/-! ### PRP supervision (R367) -/

/-- SUPERVISION_TRANSMIT (R367): one frame per interval. -/
def execSupervisionTransmit (pos : Nat) (s : State) : Host.Outcome State Fault Refusal :=
  .next (s.whenServing fun s =>
    let w := s.obj (0x2C40 + pos) 2
    if s.isPrp pos && decide (w ≠ 0) && passed (w * 1000000000) (s.fabric.supervised.look noneOf pos) s.now then
      ({ s with fabric := { s.fabric with supervised := s.fabric.supervised.put noneOf pos (some s.now) } } : State).offerPosition pos .supervision
        (Config.frameOctets 3) none
    else s)

end Sys2Proof.Machine
end

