/-- A source number of a DPLL above 31: refused by R179 where an enabled DPLL in mode 0 would follow it, else out of range. -/
def State.sourceBeyond (s : State) (d : Nat) : Nat :=
  if s.will (0x3200 + d) 1 = 1 ∧ s.will (0x3200 + d) 2 = 0 then 0x0A1E0055 else 0x06090030

/-- The abort code of a value that its table or rule does not take. -/
def State.valueError (s : State) (b n sub : Nat) (v : Int) : Option Nat :=
  let bad (ok : Bool) (c : Nat) : Option Nat := if ok then none else some c
  match b, sub with
  | 0x2111, 1 => bad (sheetSelector v.toNat) 0x06090030
  | 0x2210, 5 => bad (compareActionOk v.toNat) 0x06090030
  | 0x2401, 1 => bad (decide (1 ≤ v ∧ v ≤ 4)) 0x06090030
  | 0x2404, _ => bad (decide (v ≤ 0x20)) 0x06090030
  | 0x2600, 6 => bad (bit (s.will 0x2600 5) v.toNat) 0x06090030
  | 0x260B, 2 => bad (decide (v ≤ 0x10)) 0x06090030
  | 0x2801, 6 => bad (profileOk v.toNat) 0x06090030
  | 0x2801, 7 => bad (profileOk v.toNat) 0x06090030
  | 0x2801, 8 => bad (profileOk v.toNat) 0x06090030
  | 0x2910, 2 => bad (decide (1 ≤ v ∧ v ≤ 6)) 0x06090030
  | 0x3100, 2 => bad (decide (1 ≤ v / 256 ∧ v / 256 ≤ 4)) 0x06090030
  | 0x3100, 4 => bad (decide (v = 1000000 ∨ (1000000000 ≤ v ∧ v ≤ 1250000000000000))) 0x06090030
  | 0x3100, 8 => bad (decide (v ≤ 15 ∨ v = 0xFF)) 0x06090030
  | 0x3200, 2 => bad (decide (v ≤ 2)) 0x06090030
  | 0x3200, 0x0C => bad (decide (v ≠ 0)) 0x0A1E0054
  | 0x3220, 7 => bad (decide (2 * v.natAbs * s.channelHz n ≤ 10 ^ 18)) 0x06090030
  | 0x3200, 3 => bad (decide (v ≤ 31)) (s.sourceBeyond n)
  | 0x3500, 3 => bad (decide (v ≤ 2)) 0x06090030
  | _, _ => none

/-! ### Routing, chapter by chapter: `b` is the first index of the record, `n` the instance -/

/-- Refuses when `c` holds, else makes the change. -/
def orRefuse (c : Bool) (code : Nat) (t : State) : Except Nat State := if c then .error code else .ok t

/-- An event input switched on starts without a table (R118). -/
def inputEnableOp (i : Nat) (v : Int) (s : State) : State :=
  let t := s.takeEffect (okey 0 0 (0x3020 + i) 1) v
  if v = 1 ∧ s.obj (0x3020 + i) 1 = 0 then
    t.setInput i { t.input i with calibration := 0, passed := none, failures := 0, lastEdge := none }
  else t

/-- A write to an interval unit's settings (R121, R122). -/
def intervalWriteOp (n sub : Nat) (v : Int) (s : State) : Except Nat State :=
  let x := s.interval n
  let other : Nat := s.obj (0x2240 + n) (5 - sub)
  if x.mode ≠ 0 ∨ ((sub = 2 ∨ sub = 3) ∧ x.pendMode = some 1 ∧ v = other) then .error 0x0A1E0025
  else .ok (s.takeEffect (okey 0 0 (0x2240 + n) sub) v)

/-- Chapters 00 to 04. -/
def State.writeTime (s : State) (b n sub : Nat) (v : Int) : Option Attempt :=
  let w := v.toNat
  let idx := b + n
  match b, sub with
  | 0x2010, _ => some (attempt s (orRefuse (s.unitScheduled sub w) 0x0A1E0015 (s.pendWrite 2 (okey 0 0 0x2010 sub) v)))
  | 0x2080, 1 => some (commitOp n w s)
  | 0x2080, 2 => some (attempt s (discardOp n w s))
  | 0x2100, 6 => some (attempt s (swapRequestOp w s))
  | 0x2100, 0x0B => some (attempt s (cancelSwapOp w s))
  | 0x2101, 1 => some (attempt s (orRefuse (s.capRefused false w) 0x0A1E003A (s.takeEffect (okey 0 0 0x2101 1) v)))
  | 0x2101, 3 => some (attempt s (orRefuse (s.capRefused true w) 0x0A1E003A (s.takeEffect (okey 0 0 0x2101 3) v)))
  | 0x2201, _ => some (attempt s (leapWriteOp idx sub v s))
  | 0x2202, _ => some (attempt s (leapWriteOp idx sub v s))
  | 0x2203, 1 => some (attempt s (captureOp w s))
  | 0x2210, 6 => some (attempt s (if v = 1 then armOp n s else disarmOp n s))
  | 0x2210, _ => some (attempt s (orRefuse (s.countsArmed n) 0x0A1E0025 (s.takeEffect (okey 0 0 idx sub) v)))
  | 0x2240, 1 => some (attempt s (intervalModeOp n w s))
  | 0x2240, _ => some (attempt s (intervalWriteOp n sub v s))
  | 0x3000, 4 => some (attempt s (baseModeOp n w s))
  | 0x3000, 5 => some (attempt s (setBaseOp n w s))
  | 0x3000, 6 => some (attempt s (stepBaseOp n v s))
  | 0x3020, 1 => some (inputEnableOp n v s, none)
  | 0x3020, 9 => some (attempt s (fifoReleaseOp n w s))
  | 0x3020, 0x0E => some (attempt s (clearFlagsOp idx w s))
  | _, _ => none
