/-- A segment of the open upload: up to 63 octets; the last ends the transfer. -/
def State.uploadNext (s : State) (t : Transport) (seq : Nat) : State :=
  match s.mgmt.transfer with
  | none => s.abort t 0 0 0x05040001
  | some x =>
    if x.transport ≠ t ∨ x.download = true then s.invalidFrame t 0 0
    else if seq ≠ x.next then s.failTransfer 0x05030000 true
    else
      let rest := x.data.drop 63
      let last := rest.isEmpty
      let m := if last then none else some { x with data := rest, next := seq + 1, since := s.now }
      ({ s with mgmt := { s.mgmt with transfer := m } } : State).respond t (.uploadSegment seq last (x.data.take 63))

/-- An expedited download (R81, R470): up to 56 octets, and never to a DOMAIN object. -/
def State.expedited (s : State) (t : Transport) (idx sub : Nat) (data : Octets) : State :=
  match s.reach idx sub true with
  | .error c => s.abort t idx sub c
  | .ok e =>
    if e.ty = .domain ∨ 56 < data.length then s.abort t idx sub 0x05040001
    else match s.writeObject idx sub data with
      | (u, none) => u.respond t (.downloaded idx sub)
      | (u, some c) => u.abort t idx sub c

/-! ### The request queue (R82, R83, R418) -/

/-- A request served. -/
def State.serveJob (s : State) (t : Transport) (j : Job) : State :=
  settleRegister s (match j with
  | .value idx sub data => s.applyValue t idx sub data
  | .invalid idx sub => s.invalidFrame t idx sub
  | .request (.expedited idx sub data) => s.expedited t idx sub data
  | .request (.initiate idx sub size) => s.openDownload t idx sub size
  | .request (.uploadInitiate idx sub) => s.upload t idx sub
  | .request (.uploadSegment seq) => s.uploadNext t seq
  | .request _ => s)

/-- The exposure of the management point of a request complete now: the next one from cycle 999,872 on (R83). -/
def State.dueExposure (s : State) : Nat := if 999872 ≤ s.clock.cycle then s.clock.exposures + 1 else s.clock.exposures

def Job.target : Job → Nat × Nat
  | .value i k _ => (i, k)
  | .invalid i k => (i, k)
  | .request (.expedited i k _) => (i, k)
  | .request (.initiate i k _) => (i, k)
  | .request (.uploadInitiate i k) => (i, k)
  | .request _ => (0, 0)

/-- A job joins the queue of 64; before phase 5 it is served as it is received (R82, R418). -/
def State.enqueueJob (s : State) (t : Transport) (j : Job) : State :=
  if s.boot.phase ≠ 5 then s.serveJob t j
  else if 64 ≤ s.mgmt.requests.length then s.abort t j.target.1 j.target.2 0x0A1E0001
  else { s with mgmt := { s.mgmt with requests := s.mgmt.requests ++ [⟨t, j, s.dueExposure⟩] } }

/-- A complete value of a download: a plan image is taken on receipt (R88), any other waits for its management point. -/
def State.takeValue (s : State) (t : Transport) (j : Option Job) : State :=
  match j with
  | none => s
  | some (.value 0x2100 sub data) => s.applyValue t 0x2100 sub data
  | some j => s.enqueueJob t j

/-- A request frame for this node (R73, R81, R82). Every request waits its turn; the segments of an open download, which are not
answered one by one, are taken on receipt (R470, R471), and so is the client's own abort (log 8). -/
def State.receive (s : State) (t : Transport) (short : Bool) (r : UsdoRequest) : State :=
  if !s.listens then s
  else match short, r with
    | false, .segment seq last declared data => let (u, j) := s.segmentIn t seq last declared data; u.takeValue t j
    | false, .clientAbort => (match s.mgmt.transfer with
      | none => s
      | some x => if x.transport = t then s.endTransfer else s)
    | false, .unknown => s.enqueueJob t (.invalid 0 0)
    | false, r => s.enqueueJob t (.request r)
    | true, r => s.enqueueJob t (.invalid (Job.request r).target.1 (Job.request r).target.2)

/-- CAN_FRAME_RECEIVED (R73, R81, R82): frames for another node, or with a data length code below 8 octets, are ignored. -/
def execCanFrameReceived (frame : CanRequest) (s : State) : Host.Outcome State Fault Refusal :=
  .next (if frame.node ≠ s.node ∨ frame.length < 8 then s else s.receive .can frame.short frame.request)

/-! ### The SPI tunnel (R74 to R76) -/

/-- The check of Table 3.2 over the first two header octets and the frame. -/
def spiCheckOk (x : SpiTransaction) : Bool :=
  decide (crc16 (BitVec.ofNat 8 x.kind :: BitVec.ofNat 8 x.length :: x.octets) = x.check) && decide (x.octets.length = x.length)

/-- The length that a type takes. -/
def spiLengthOk (x : SpiTransaction) : Bool :=
  match x.kind with
  | 1 => decide (x.length = 2)
  | 2 => decide (1 ≤ x.length ∧ x.length ≤ 64)
  | 3 => decide (x.length = 0)
  | 4 => decide (x.length = 0)
  | _ => false

/-- SPI_MISO through the header and frame that a transaction sends: 0x00 (R75). -/
def misoIdle (x : SpiTransaction) : Octets := List.replicate (4 + x.octets.length) 0

/-- A transaction of a type, or its discard (R75). DESIGN CHOICE: before the boot-up message, a time on which R75 is silent, a
transaction is ignored and not counted (log 79). -/
def State.spi (s : State) (kind : Nat) (x : SpiTransaction) (f : State → State) : State :=
  if s.boot.inReset ∨ s.mgmt.nmt = 0 then s
  else
    let t : State := { s with mgmt := { s.mgmt with miso := misoIdle x } }
    if x.kind = kind ∧ spiLengthOk x = true ∧ spiCheckOk x = true then f t else t.bump 0x2004 4

/-- The type octet of a frame for the host (Table 3.2). -/
def OutFrame.kind : OutFrame → Nat
  | .usdo .. => 0x81
  | .emcy .. => 0x82
  | .heartbeat .. => 0x83
  | .bootUp _ => 0x83

/-- A header and its frame, from the engine to the host: type, length, check and frame octets (Table 3.2). -/
def spiFrame (kind : Nat) (d : Octets) : Octets :=
  let h := [BitVec.ofNat 8 kind, BitVec.ofNat 8 d.length]
  h ++ beOctets 2 (crc16 (h ++ d)) ++ d

/-- What a read of the head frame returns. -/
def State.spiHead (s : State) : Octets :=
  match s.mgmt.spiQueue.head? with
  | none => spiFrame 0x80 []
  | some f => spiFrame f.kind f.dataField

/-- The level of SPI_ATTN_N: low while frames wait for the host (R76). -/
def State.spiAttnN (s : State) : Bool := s.mgmt.spiQueue.isEmpty

/-- SPI_NMT_COMMAND (R74, R78): the command octet and the node it is for. -/
def execSpiNmtCommand (x : SpiTransaction) (s : State) : Host.Outcome State Fault Refusal :=
  .next (s.spi 1 x fun s => s.nmtCommand (x.octets.headD 0).toNat ((x.octets.drop 1).headD 0).toNat x.straps)

/-- SPI_USDO_REQUEST (R74, R81). -/
def execSpiUsdoRequest (x : SpiTransaction) (s : State) : Host.Outcome State Fault Refusal :=
  .next (s.spi 2 x fun s => s.receive .spi x.short x.request)

/-- SPI_READ_HEAD_FRAME (R76): the head frame stays in the queue. -/
def execSpiReadHeadFrame (x : SpiTransaction) (s : State) : Host.Outcome State Fault Refusal :=
  .next (s.spi 3 x fun s => { s with mgmt := { s.mgmt with miso := s.mgmt.miso ++ s.spiHead } })

/-- SPI_REMOVE_HEAD_FRAME (R76). -/
def execSpiRemoveHeadFrame (x : SpiTransaction) (s : State) : Host.Outcome State Fault Refusal :=
  .next (s.spi 4 x fun s => { s with mgmt := { s.mgmt with spiQueue := s.mgmt.spiQueue.drop 1 } })

/-- SPI_INVALID_TRANSACTION (R75): an unknown type, or one whose check or length fails, is counted; a valid one is none of these. -/
def execSpiInvalidTransaction (x : SpiTransaction) (s : State) : Host.Outcome State Fault Refusal :=
  .next (if s.boot.inReset ∨ s.mgmt.nmt = 0 ∨ (spiLengthOk x = true ∧ spiCheckOk x = true) then s
    else ({ s with mgmt := { s.mgmt with miso := misoIdle x } } : State).bump 0x2004 4)

/-! ### NMT and the heartbeat (R72, R78 to R80) -/

/-- HEARTBEAT (R72, R78): on CAN and for SPI, in every state after the boot-up message, unless 0x1017 disables it. -/
def execHeartbeat (s : State) : Host.Outcome State Fault Refusal :=
  .next (if s.mgmt.nmt = 0 ∨ s.obj 0x1017 0 = 0 then s
    else
      let f := OutFrame.heartbeat s.node s.mgmt.nmt
      (s.pushCan f).pushSpi f)

/-- START_REMOTE_NODE (R79). -/
def execStartRemoteNode (node : Nat) (s : State) : Host.Outcome State Fault Refusal := .next (s.nmtCommand 0x01 node s.mgmt.straps)

/-- STOP_REMOTE_NODE (R79). -/
def execStopRemoteNode (node : Nat) (s : State) : Host.Outcome State Fault Refusal := .next (s.nmtCommand 0x02 node s.mgmt.straps)

/-- ENTER_PRE_OPERATIONAL (R79). -/
def execEnterPreOperational (node : Nat) (s : State) : Host.Outcome State Fault Refusal := .next (s.nmtCommand 0x80 node s.mgmt.straps)

/-- RESET_COMMUNICATION (R79): the straps are read again. -/
def execResetCommunication (node straps : Nat) (s : State) : Host.Outcome State Fault Refusal := .next (s.nmtCommand 0x82 node straps)

/-- RESET_NODE (R79). -/
def execResetNode (node straps : Nat) (s : State) : Host.Outcome State Fault Refusal := .next (s.nmtCommand 0x81 node straps)

/-- CAN error state (R402): 0 active, 1 passive, 2 bus-off. -/
def execCanErrorStateChange (state : Nat) (s : State) : Host.Outcome State Fault Refusal :=
  .next (if s.boot.inReset then s
    else settleRegister s { s with mgmt := { s.mgmt with canState := state % 3 } })

/-- EMCY_LOST_REPORT (R97): once a place in the hold is free. -/
def execEmcyLostReport (s : State) : Host.Outcome State Fault Refusal := .next s.reportLost
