-- ==== Sys2Proof/Machine/Dispatch.lean ====
section
/-! DEFINITION. One arm for each command: a direct call of its meaning, or a refusal by name. -/

namespace Sys2Proof.Machine
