-- ==== Sys2Proof/Safety.lean ====
section
/-! DEFINITION. The terms in which claims are stated: a step that completes, what a command answers, and which parts of the
state it keeps. A safe step answers a next state, no fault and no refusal. -/

namespace Sys2Proof.Machine

/-- The step at `s` answers the next state `t`. -/
def StepsTo (s t : State) : Prop := step s = .next t

/-- The command completes at `s` with a next state of which `P` holds. -/
def CompletesWith (c : Instr) (s : State) (P : State → Prop) : Prop := ∃ t, exec c s = .next t ∧ P t

/-- The parts of the state, one a field. -/
inductive Part where
  | pending | objs | clock | intake | mgmt | groups | darkroom | boot | twin | faults | time | plans | synth | refs | dev | ports | fabric | gnss | serve | keys | media | free
deriving DecidableEq, Repr

/-- The part of two states is the same. -/
def Part.same (s t : State) : Part → Prop
  | .pending => t.pending = s.pending
  | .objs => t.objs = s.objs
  | .clock => t.clock = s.clock
  | .intake => t.intake = s.intake
  | .mgmt => t.mgmt = s.mgmt
  | .groups => t.groups = s.groups
  | .darkroom => t.darkroom = s.darkroom
  | .boot => t.boot = s.boot
  | .twin => t.twin = s.twin
  | .faults => t.faults = s.faults
  | .time => t.time = s.time
  | .plans => t.plans = s.plans
  | .synth => t.synth = s.synth
  | .refs => t.refs = s.refs
  | .dev => t.dev = s.dev
  | .ports => t.ports = s.ports
  | .fabric => t.fabric = s.fabric
  | .gnss => t.gnss = s.gnss
  | .serve => t.serve = s.serve
  | .keys => t.keys = s.keys
  | .media => t.media = s.media
  | .free => t.free = s.free

/-- Every part is the same but those listed: the frame of a command. -/
def KeepsAllBut (l : List Part) (s t : State) : Prop := ∀ p, p ∉ l → p.same s t

/-- Every object value is the same but those of the keys listed. -/
def ObjectsBut (l : List Nat) (s t : State) : Prop := ∀ k, k ∉ l → t.objKey k = s.objKey k

/-- The block is in service and its management unit takes commands (R417, Table 3.3). -/
def InService (s : State) : Prop := s.boot.phase = 5 ∧ s.boot.inReset = false ∧ s.mgmt.nmt ≠ 0 ∧ s.mgmt.nmt ≠ 4

/-- The counters that sending an emergency message and answering a command may change: frames lost and requests served (0x2004). -/
def lostKey : Nat := okey 0 0 0x2004 5
def servedKey : Nat := okey 0 0 0x2004 1

/-- The command completes at `s`: of its next state `P` holds, and every other part and object value than those named is unchanged. -/
def Turns (c : Instr) (s : State) (parts : List Part) (keys : List Nat) (P : State → Prop) : Prop :=
  CompletesWith c s fun t => P t ∧ ObjectsBut keys s t ∧ KeepsAllBut parts s t

/-- The host command is confirmed: it completes, and beside what it changes there are only the queued response, its count, and the
comparison of the plates' responses (R81, R370). -/
def Confirms (c : Instr) (s : State) (parts : List Part) (keys : List Nat) (P : State → Prop) : Prop :=
  Turns c s (.mgmt :: .objs :: .twin :: parts) (servedKey :: lostKey :: keys) P

/-- The host command is refused with an abort code, and changes nothing else (R86). -/
def Refuses (c : Instr) (s : State) (t : Transport) (index sub code : Nat) : Prop := exec c s = .next (s.abort t index sub code)

/-- A serving step of engine `eng` begins now and works: its step `x`, the request `r` bound to it, the state `t` without that request
(R31, R42, R467). -/
def StepWorks (s : State) (eng op : Nat) (x : PlanStep) (r : Option Request) (t : State) : Prop :=
  s.stepNow 1 eng op = some x ∧ s.takeBound eng = (t, r) ∧ ¬(t.faults.shedding = true ∧ 32 ≤ eng) ∧ t.engineReady eng = true ∧ t.obj 0x2900 1 ≠ 0

end Sys2Proof.Machine
end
------------------------------
Activity | In the listing above, find every line with the word "Except" and copy it.

Answer to this exercise |
def orRefuse (c : Bool) (code : Nat) (t : State) : Except Nat State := if c then .error code else .ok t
def intervalWriteOp (n sub : Nat) (v : Int) (s : State) : Except Nat State :=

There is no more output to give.